The Con group did not participate in any swimming activity, but were handled daily, similarly to other groups, to mimic the disturbance caused by the experiment.

2.3.3. Exercise Protocol

As depicted in Figure 1B, for 5 days post-acclimation, the mice in the Ex, AEB-L, and AEB-H groups were subjected to a swimming exercise regimen designed to induce fatigue. This protocol was implemented daily for four weeks, simultaneously with their respective treatments.

The exercise involved forced swimming in a tank filled with water (30 cm depth, maintained at 25 ± 2 °C). On the first day of the regimen, each mouse was made to train for 10 min. Thereafter, we increased the swimming duration by 5 min daily until it reached a steady state of one hour on Day 14. This served as both a training and adaptation period for the mice in preparation for more intensive exercise. After this adaptation phase, we maintained this one-hour swimming duration for them throughout the remainder of the experimental period [24]. To ensure active swimming and to prevent floating during each session, we immersed the mice up to a level where their hind limbs could not touch the bottom of the tank.

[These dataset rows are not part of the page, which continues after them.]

theorem retiresOn_skipReserved (s : State) (ring : BitVec 16) (n : Nat) :
    RetiresOn ring.toNat s (s.skipReserved ring.toNat n) := by
  induction n generalizing s with
  | zero => exact RetiresOn.refl _ s
  | succ n ih =>
    have marked (d : Desc) : RetiresOn ring.toNat s
        (s.markDone { ring := BitVec.ofNat 16 ring.toNat, idx := d.idx } 0x02 0 0) := by
      rw [BitVec.ofNat_toNat, BitVec.setWidth_eq]
      exact retiresOn_markDone s ⟨ring, d.idx⟩ ..
    unfold State.skipReserved
    split
    · split
      · exact RetiresOn.refl _ s
      · exact ((marked _).trans (retiresOn_retireRing ..)).trans (ih _)
    · exact RetiresOn.refl _ s

/-- A ring that retires stays where it was, or goes on being destroyed. -/
theorem RetiresOn.destroyRef {rn : Nat} {s t : State} (h : RetiresOn rn s t) :
    (t.ring rn).destroyRef = (s.ring rn).destroyRef := by
  rw [h.own]

/-- A ring that is not being destroyed settles without touching another. -/
theorem retiresOn_settleRing {s : State} {ring : BitVec 16} (stays : (s.ring ring.toNat).destroyRef = none) :
    RetiresOn ring.toNat s (s.settleRing ring.toNat) := by
  have settled := (retiresOn_retireRing s ring.toNat (s.ring ring.toNat).descs.length).trans
    (retiresOn_skipReserved _ ring (((s.retireRing ring.toNat (s.ring ring.toNat).descs.length).ring ring.toNat).descs.length))
  unfold State.settleRing
  dsimp only
  rw [finishDestroy_of_none (settled.destroyRef.trans stays)]
  exact settled

/-- A completion on a ring that is not being destroyed touches no other ring. -/
theorem retiresOn_complete {s : State} {ref : DescRef} (stays : (s.ring ref.ring.toNat).destroyRef = none) (st : Nat)
    (tag : BitVec 16) (det : Nat) : RetiresOn ref.ring.toNat s (s.complete ref st tag det) := by
  have marked := retiresOn_markDone s ref (BitVec.ofNat 8 st) tag (BitVec.ofNat 32 det)
  exact marked.trans (retiresOn_settleRing (marked.destroyRef.trans stays))

/-- A ring that retirement leaves is used where it was. -/
theorem RetiresOn.used {rn : Nat} {s t : State} (h : RetiresOn rn s t) (k : Nat) : (t.ring k).used = (s.ring k).used := by
  by_cases e : k = rn
  · subst e
    rw [h.own]
  · rw [h.others k e]

/-! ### One completion written -/

theorem hostMem_foldl {α : Type} (f : State → α → State) (h : ∀ s x, (f s x).hostMem = s.hostMem) (l : List α) (s : State) :
    (l.foldl f s).hostMem = s.hostMem := by
  induction l generalizing s with
  | nil => rfl
  | cons a l ih => rw [List.foldl_cons, ih, h]

theorem hostMem_signalVector (s : State) (p : Bool) (fn vec : Nat) : (s.signalVector p fn vec).hostMem = s.hostMem := by
  unfold State.signalVector
  dsimp only
  split <;> rfl

theorem hostMem_sendMsg (s : State) (port chan kind flags key arg : Nat) (body : List Seg) :
    (s.sendMsg port chan kind flags key arg body).hostMem = s.hostMem := by
  unfold State.sendMsg
  dsimp only
  split <;> rfl

theorem hostMem_matchOpen (s : State) (k : Nat) : (s.matchOpen k).hostMem = s.hostMem := by
  unfold State.matchOpen
  dsimp only
  split
  · split
    · split
      · exact hostMem_sendMsg ..
      · rfl
    · rfl
  · rfl

theorem hostMem_openStreams (s : State) (slot : Nat) : (s.openStreams slot).hostMem = s.hostMem := by
  refine hostMem_foldl _ (fun s k => ?_) _ _
  dsimp only
  split
  · exact hostMem_matchOpen ..
  · exact hostMem_sendMsg ..

theorem hostMem_tagsRetire (s : State) (ref : DescRef) : (s.tagsRetire ref).hostMem = s.hostMem := by
  refine hostMem_foldl _ (fun s k => ?_) _ _
  dsimp only
  split
  · split
    · exact hostMem_openStreams ..
    · rfl
  · rfl

theorem hostMem_writeEntry (s : State) (rn idx : Nat) (entry : BitVec 256) (irq : Bool) :
    (s.writeEntry rn idx entry irq).hostMem =
      writeLe s.hostMem ((s.ring rn).cplBase.toNat + 32 * (idx % 2 ^ (s.ring rn).log2)) 32 entry.toNat := by
  unfold State.writeEntry
  dsimp only
  split
  · rfl
  · split
    · exact hostMem_signalVector ..
    · rfl

/-- What a completion entry's 32 bytes read after they were written. -/
theorem readLe_writeLe_entry (m : Mem) (a : Nat) (entry : BitVec 256) :
    readLe (writeLe m a 32 entry.toNat) a 32 = entry.toNat := by
  have bits : 256 ^ 32 = 2 ^ 256 := by norm_num
  rw [readLe_writeLe, bits, Nat.mod_eq_of_lt entry.isLt]

/-- A ring outside a pair whose only descriptor is done retires it, and its completion stands in its slot (R262, R263). -/
theorem retireRing_single {s : State} {rn : Nat} {d : Desc} {st : Byte} {tag : BitVec 16} {det : BitVec 32}
    (held : (s.ring rn).descs = [d]) (done : d.phase = .done st tag det) (alone : s.pairedRing rn = false) :
    ((s.retireRing rn 1).ring rn).descs = [] ∧ ((s.retireRing rn 1).ring rn).retired = (s.ring rn).retired + 1 ∧
      readLe (s.retireRing rn 1).hostMem ((s.ring rn).cplBase.toNat + 32 * (d.idx % 2 ^ (s.ring rn).log2)) 32 =
        (completionEntry (d.raw.extractLsb' 64 64).toNat d.idx st tag det s.ms (s.ring rn).log2).toNat := by
  let entry := completionEntry (d.raw.extractLsb' 64 64).toNat d.idx st tag det s.ms (s.ring rn).log2
  let w := s.writeEntry rn d.idx entry (d.raw.getLsbD 9)
  have retires : s.retireRing rn 1 = (w.setRing rn { w.ring rn with descs := [], retired := (w.ring rn).retired + 1 }).tagsRetire
      { ring := BitVec.ofNat 16 rn, idx := d.idx } := by
    simp only [State.retireRing, held, done, State.writeCompletion, alone, Bool.false_eq_true, if_false, w, entry]
  have ring : (s.retireRing rn 1).ring rn = { w.ring rn with descs := [], retired := (w.ring rn).retired + 1 } := by
    rw [retires, State.ring, rings_tagsRetire]
    exact ring_setRing_same ..
  have count : (w.ring rn).retired = (s.ring rn).retired := by
    obtain ⟨n, first, own, -⟩ := ring_writeEntry s rn d.idx entry (d.raw.getLsbD 9)
    have same := congrArg Ring.retired own
    exact same
  refine ⟨by rw [ring], by rw [ring]; exact congrArg (· + 1) count, ?_⟩
  rw [retires, hostMem_tagsRetire]
  exact (congrArg (readLe · _ 32) (hostMem_writeEntry ..)).trans (readLe_writeLe_entry ..)

end Sys2Proof.Machine
end

section
/-! Descriptors fetched, NOP, and messages of vectors (08 R258, R261-R264, R269, R270). -/

namespace Sys2Proof.Machine

/-! ### A ring error (R270) -/

/-- A ring that stops with an error, which its function's registers show. -/
def State.errorShown (s : State) (rn code : Nat) : State :=
  let r := s.ring rn
  let fn := r.fn.toNat
  let s := s.setRing rn { r with stopped := true }
  let s := (s.setFnField fn Reg.HIF_STATUS 2 1 1).fnBump fn Reg.HIF_ERR_COUNT 16 16 1
  if s.fnField fn Reg.HIF_RING_ERR 31 1 = 0 then
    s.setFnReg fn Reg.HIF_RING_ERR (BitVec.ofNat 32 (r.loc.toNat + 2 ^ 16 * code + 2 ^ 31))
  else s

/-- The error words of a doorbell area. -/
def errorWords (m : Mem) (base loc code n ms : Nat) : Mem :=
  writeLe (writeLe (writeLe (writeLe m (base + 200) 2 loc) (base + 202) 2 code) (base + 204) 4 n) (base + 208) 8 ms

/-- A ring error counted by its function, and noted in the doorbell area where the doorbell port is up. -/
def State.errorNoted (s : State) (fn loc code : Nat) : State :=
  let n := (s.fn fn).errCount + 1
  let s := s.setFn fn { s.fn fn with errCount := n }
  if s.hostPortUp (s.dbPort fn) then
    { s with hostMem := errorWords s.hostMem (s.dbBase fn) loc code n.toNat s.ms }
  else s

/-- A ring error in its steps. -/
theorem ringError_eq (s : State) (rn code : Nat) (evidence : Bool) :
    s.ringError rn code evidence =
      (((s.errorShown rn code).errorNoted (s.ring rn).fn.toNat (s.ring rn).loc.toNat code).signalZero
        (s.ring rn).fn.toNat).logMarked evidence (srcHostPort (s.ring rn).port) 0x0B code
        ((s.ring rn).loc.toNat + 2 ^ 16 * (s.ring rn).fn.toNat) 0 0 := rfl

theorem rings_errorShown (s : State) (rn code : Nat) :
    (s.errorShown rn code).rings = (s.setRing rn { s.ring rn with stopped := true }).rings := by
  unfold State.errorShown
  dsimp only
  split <;> rfl

theorem rings_errorNoted (s : State) (fn loc code : Nat) : (s.errorNoted fn loc code).rings = s.rings := by
  unfold State.errorNoted
  dsimp only
  split <;> rfl

/-- A ring error stops its ring, and changes nothing else of any ring. -/
theorem rings_ringError (s : State) (rn code : Nat) (evidence : Bool) :
    (s.ringError rn code evidence).rings = (s.setRing rn { s.ring rn with stopped := true }).rings := by
  rw [ringError_eq, rings_logMarked, rings_signalZero, rings_errorNoted, rings_errorShown]

theorem ring_ringError_same (s : State) (rn code : Nat) (evidence : Bool) :
    (s.ringError rn code evidence).ring rn = { s.ring rn with stopped := true } := by
  rw [State.ring, rings_ringError]
  exact ring_setRing_same ..

theorem ring_ringError_other (s : State) {rn k : Nat} (code : Nat) (evidence : Bool) (h : k ≠ rn) :
    (s.ringError rn code evidence).ring k = s.ring k := by
  rw [State.ring, rings_ringError]
  exact ring_setRing_other _ _ _ _ h

/-! ### Fetching (R258, R261) -/

/-- May the next descriptor of a ring be fetched? -/
structure Fetches (s : State) (rn : Nat) : Prop where
  used : (s.ring rn).used = true
  runs : (s.ring rn).stopped = false
  stays : (s.ring rn).destroyRef = none
  new : (s.ring rn).ci % 2 ^ 32 ≠ (s.ring rn).piSeen
  room : (s.ring rn).descs.length < 256
  free : s.fetchHeld rn = false
  function : s.fnField (s.ring rn).fn.toNat Reg.HIF_FN_CTRL 0 1 = 1

/-- The descriptor that a ring fetches next. -/
def fetchedDesc (s : State) (rn : Nat) : Desc where
  idx := (s.ring rn).ci
  raw := BitVec.ofNat 512
    (readLe s.hostMem ((s.ring rn).descBase.toNat + 64 * ((s.ring rn).ci % 2 ^ (s.ring rn).log2)) 64)
  phase := .fetched

/-- A ring that has fetched its next descriptor. -/
def State.fetched (s : State) (rn : Nat) : State :=
  s.setRing rn { s.ring rn with ci := (s.ring rn).ci + 1, descs := (s.ring rn).descs ++ [fetchedDesc s rn] }

/-- A fetch whose read fails is a ring error (R270); another enters the descriptor, and the ring settles. -/
theorem descriptorFetch_eq {s : State} {rn : Nat} (h : Fetches s rn) (good : Bool) :
    s.descriptorFetch rn good = bif good then (s.fetched rn).settleRing rn else s.ringError rn 0x02 := by
  obtain ⟨used, runs, stays, new, room, free, function⟩ := h
  have few : ¬256 ≤ (s.ring rn).descs.length := Nat.not_le.2 room
  have differs : ¬(s.ring rn).ci % 4294967296 = (s.ring rn).piSeen := new
  cases good
  · simp [State.descriptorFetch, used, runs, stays, differs, few, free, function]
  · simp [State.descriptorFetch, used, runs, stays, differs, few, free, function, State.fetched, fetchedDesc]

/-- A fetch on a ring with nothing done and known opcodes only. -/
theorem descriptorFetch_open {s : State} {rn : Nat} (h : Fetches s rn)
    (undone : ∀ x ∈ (s.ring rn).descs, x.phase = .fetched ∨ x.phase = .started)
    (known : ∀ x ∈ (s.ring rn).descs ++ [fetchedDesc s rn], opcodeKnown x.opcode = true) :
    s.descriptorFetch rn true = s.fetched rn := by
  have ring : (s.fetched rn).ring rn =
      { s.ring rn with ci := (s.ring rn).ci + 1, descs := (s.ring rn).descs ++ [fetchedDesc s rn] } := ring_setRing_same ..
  rw [descriptorFetch_eq h, cond_true]
  refine settleRing_of_open ?_ (by rw [ring]; exact known) (by rw [ring]; exact h.stays)
  rw [ring]
  intro x hx
  rcases List.mem_append.1 hx with hx | hx
  · exact undone x hx
  · rw [List.mem_singleton.1 hx]
    exact .inl rfl

/-! ### NOP (R264) -/

theorem nopDesc_of_starts {s : State} {rn : Nat} {d : Desc} (h : Starts s rn 0 d) :
    s.nopDesc rn = ((started s rn d).complete (refOf rn d) 0 0 0).settleRing rn :=
  runDesc_acts h _ fun _ hp => nomatch hp

/-- The reference of a descriptor of a ring names the ring. -/
theorem refOf_ring (ring : BitVec 16) (d : Desc) : (refOf ring.toNat d).ring = ring := by
  simp [refOf]

/-- The ring's only descriptor, once its NOP is marked done. -/
theorem ring_markDone_started {s : State} {ring : BitVec 16} {d : Desc} (only : (s.ring ring.toNat).descs = [d])
    (st : Byte) (tag : BitVec 16) (det : BitVec 32) :
    ((started s ring.toNat d).markDone (refOf ring.toNat d) st tag det).ring ring.toNat =
      { s.ring ring.toNat with descs := [{ d with phase := .done st tag det }] } := by
  have idx : (refOf ring.toNat d).idx = d.idx := rfl
  simp [State.markDone, refOf_ring, idx, ring_started, only]

/-- A NOP that is its ring's only descriptor, outside a pair: it retires and its completion stands in its slot. -/
theorem nop_single {s : State} {ring : BitVec 16} {d : Desc} (h : Starts s ring.toNat 0 d)
    (only : (s.ring ring.toNat).descs = [d]) (alone : s.pairedRing ring.toNat = false) :
    ((s.nopDesc ring.toNat).ring ring.toNat).descs = [] ∧
      ((s.nopDesc ring.toNat).ring ring.toNat).retired = (s.ring ring.toNat).retired + 1 ∧
      readLe (s.nopDesc ring.toNat).hostMem
          ((s.ring ring.toNat).cplBase.toNat + 32 * (d.idx % 2 ^ (s.ring ring.toNat).log2)) 32 =
        (completionEntry (d.raw.extractLsb' 64 64).toNat d.idx 0 0 0 s.ms (s.ring ring.toNat).log2).toNat := by
  let v := (started s ring.toNat d).markDone (refOf ring.toNat d) 0 0 0
  have mine : v.ring ring.toNat = { s.ring ring.toNat with descs := [{ d with phase := .done 0 0 0 }] } :=
    ring_markDone_started only 0 0 0
  have facts := retireRing_single (s := v) (rn := ring.toNat) (by rw [mine]) rfl alone
  have stays : ((v.retireRing ring.toNat 1).ring ring.toNat).destroyRef = none := by
    rw [(retiresOn_retireRing v ring.toNat 1).destroyRef, mine]
    exact (ring_of_next h.next).2.2
  have settles : v.settleRing ring.toNat = v.retireRing ring.toNat 1 := by
    have count : (v.ring ring.toNat).descs.length = 1 := by rw [mine]; rfl
    have known : ∀ n, (v.retireRing ring.toNat 1).skipReserved ring.toNat n = v.retireRing ring.toNat 1 :=
      skipReserved_of_known (by simp [facts.1])
    simp only [State.settleRing, count, known, finishDestroy_of_none stays]
  have all : s.nopDesc ring.toNat = v.retireRing ring.toNat 1 := by
    have completes : (started s ring.toNat d).complete (refOf ring.toNat d) 0 0 0 = v.settleRing ring.toNat := by
      rw [State.complete, refOf_ring]
      rfl
    rw [nopDesc_of_starts h, completes, settles, settleRing_of_empty facts.1 stays]
  rw [mine] at facts
  rw [all]
  exact facts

All sessions were conducted from 9 a.m. to 2 p.m. each day to avoid variations due to circadian rhythms. This timing also corresponds with the period of least variation in the mice’s aerobic metabolism, further reducing potential confounding factors. After each session, the mice were towel-dried and returned back into their cages with free access to food and water.

2.3.4. Sample Collection

On the 28th day of exercising, fecal samples were obtained from all mice before the swimming exercise session. On the 30th day, after completing the swimming exercise session, all mice were humanely euthanized following institutional guidelines. The dissection process was carried out promptly to obtain various samples. Blood samples were collected immediately after euthanasia and placed in appropriate tubes for further analysis. The collected blood samples were then centrifuged at 4000 rpm for 15 min at a temperature of 4 °C to separate serum from blood. Tissue samples from the liver, colon, and gastrocnemius muscle were also harvested during dissection. To ensure preservation prior to subsequent stages of analysis, all collected samples were stored at −70 °C.

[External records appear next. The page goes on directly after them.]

-- ==== Sys2Proof/Tests/Slice0.lean ====
section
/-! SUPPORT. The model's own tests: ill-formed terms, decoding from words written out of spec/30_encoding.md, single
instructions against the vectors of spec/95_test_vectors.md (the vector's name is in each docstring), and for every statement
with hypotheses a state and operands that meet them. -/
namespace Sys2Proof.Tests

open Sys2Proof Sys2Proof.Machine

/-! ## Well-formedness -/

/-- The one check of `Instr.wellFormed` refuses the prefix with a registered second byte: first and last of each pattern. -/
theorem test_wellFormed_refuses : Instr.wellFormed (.prefixCb 0x10#8) = false ∧ Instr.wellFormed (.prefixCb 0x17#8) = false ∧
    Instr.wellFormed (.prefixCb 0x40#8) = false ∧ Instr.wellFormed (.prefixCb 0x7F#8) = false := by decide

/-- The bytes next to the patterns, and code 6 inside them, are well-formed. -/
theorem test_wellFormed_accepts : Instr.wellFormed (.prefixCb 0x0F#8) = true ∧ Instr.wellFormed (.prefixCb 0x16#8) = true ∧
    Instr.wellFormed (.prefixCb 0x18#8) = true ∧ Instr.wellFormed (.prefixCb 0x3F#8) = true ∧
    Instr.wellFormed (.prefixCb 0x46#8) = true ∧ Instr.wellFormed (.prefixCb 0x7E#8) = true ∧
    Instr.wellFormed (.prefixCb 0x80#8) = true ∧ Instr.wellFormed (.ldSpImm 0xFFFF#16) = true := by decide

/-! ## Decoding -/

/-- `00 yyy 100` (R106), yyy the register code of R103. -/
theorem test_decode_inc :
    decode [0b00000100#8] = .ok (.incB, []) ∧
    decode [0b00001100#8] = .ok (.incC, []) ∧
    decode [0b00010100#8] = .ok (.incD, []) ∧
    decode [0b00011100#8] = .ok (.incE, []) ∧
    decode [0b00100100#8] = .ok (.incH, []) ∧
    decode [0b00101100#8] = .ok (.incL, []) ∧
    decode [0b00111100#8] = .ok (.incA, []) := by
  refine ⟨rfl, rfl, rfl, rfl, rfl, rfl, rfl⟩

/-- `00 yyy 101` (R106). -/
theorem test_decode_dec :
    decode [0b00000101#8] = .ok (.decB, []) ∧
    decode [0b00001101#8] = .ok (.decC, []) ∧
    decode [0b00010101#8] = .ok (.decD, []) ∧
    decode [0b00011101#8] = .ok (.decE, []) ∧
    decode [0b00100101#8] = .ok (.decH, []) ∧
    decode [0b00101101#8] = .ok (.decL, []) ∧
    decode [0b00111101#8] = .ok (.decA, []) := by
  refine ⟨rfl, rfl, rfl, rfl, rfl, rfl, rfl⟩

/-- `00 yyy 110` and the immediate (R106, R105). -/
theorem test_decode_ld_imm8 :
    decode [0b00000110#8, 0xA5#8] = .ok (.ldBImm 0xA5#8, []) ∧
    decode [0b00001110#8, 0xA5#8] = .ok (.ldCImm 0xA5#8, []) ∧
    decode [0b00010110#8, 0xA5#8] = .ok (.ldDImm 0xA5#8, []) ∧
    decode [0b00011110#8, 0xA5#8] = .ok (.ldEImm 0xA5#8, []) ∧
    decode [0b00100110#8, 0xA5#8] = .ok (.ldHImm 0xA5#8, []) ∧
    decode [0b00101110#8, 0xA5#8] = .ok (.ldLImm 0xA5#8, []) ∧
    decode [0b00111110#8, 0xA5#8] = .ok (.ldAImm 0xA5#8, []) := by
  refine ⟨rfl, rfl, rfl, rfl, rfl, rfl, rfl⟩

/-- `00 pp0 001`, low byte first (R104 to R106). -/
theorem test_decode_ld_imm16 :
    decode [0b00000001#8, 0x34#8, 0x12#8] = .ok (.ldBcImm 0x1234#16, []) ∧
    decode [0b00010001#8, 0x34#8, 0x12#8] = .ok (.ldDeImm 0x1234#16, []) ∧
    decode [0b00100001#8, 0x34#8, 0x12#8] = .ok (.ldHlImm 0x1234#16, []) ∧
    decode [0b00110001#8, 0x34#8, 0x12#8] = .ok (.ldSpImm 0x1234#16, []) := by
  refine ⟨rfl, rfl, rfl, rfl⟩

/-- The six accesses through HL (R106). -/
theorem test_decode_ld_hl :
    decode [0b01110111#8] = .ok (.ldHlA, []) ∧
    decode [0b01111110#8] = .ok (.ldAHl, []) ∧
    decode [0b00100010#8] = .ok (.ldHlIncA, []) ∧
    decode [0b00101010#8] = .ok (.ldAHlInc, []) ∧
    decode [0b00110010#8] = .ok (.ldHlDecA, []) ∧
    decode [0b00111010#8] = .ok (.ldAHlDec, []) := by
  refine ⟨rfl, rfl, rfl, rfl, rfl, rfl⟩

/-- RLA, XOR A, CP d8 (R106). -/
theorem test_decode_accumulator :
    decode [0b00010111#8] = .ok (.rla, []) ∧
    decode [0b10101111#8] = .ok (.xorA, []) ∧
    decode [0b11111110#8, 0x80#8] = .ok (.cpImm 0x80#8, []) := by
  refine ⟨rfl, rfl, rfl⟩

/-- The relative jumps, the displacement byte as it stands (R106, R105). -/
theorem test_decode_jr :
    decode [0b00011000#8, 0xFE#8] = .ok (.jr 0xFE#8, []) ∧
    decode [0b00100000#8, 0x7F#8] = .ok (.jrNz 0x7F#8, []) ∧
    decode [0b00101000#8, 0x80#8] = .ok (.jrZ 0x80#8, []) := by
  refine ⟨rfl, rfl, rfl⟩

2.4. Biomarkers Determination

Blood glucose (BG) levels were determined using a Roche Glucometer (Roche Diabetes Care GmbH, Basel, Switzerland). After homogenizing the muscle tissue in PBS (1:10 w:v), the levels of blood urea nitrogen (BUN), lactic acid (LA), lactate dehydrogenase (LDH), creatine kinase (CK), and glycogen in the serum and tissue homogenate were assessed using kits (Nanjing Jiancheng Biotechnology Institute, Nangjing, China) with specifications. The levels of IL-6 and LPS in the serum were measured under the ELISA assay kit guideline (Fankew, Shanghai FANKEL Industrial Co., Ltd., Shanghai, China).

2.5. Quantitative Real-Time PCR (q Rt-PCR)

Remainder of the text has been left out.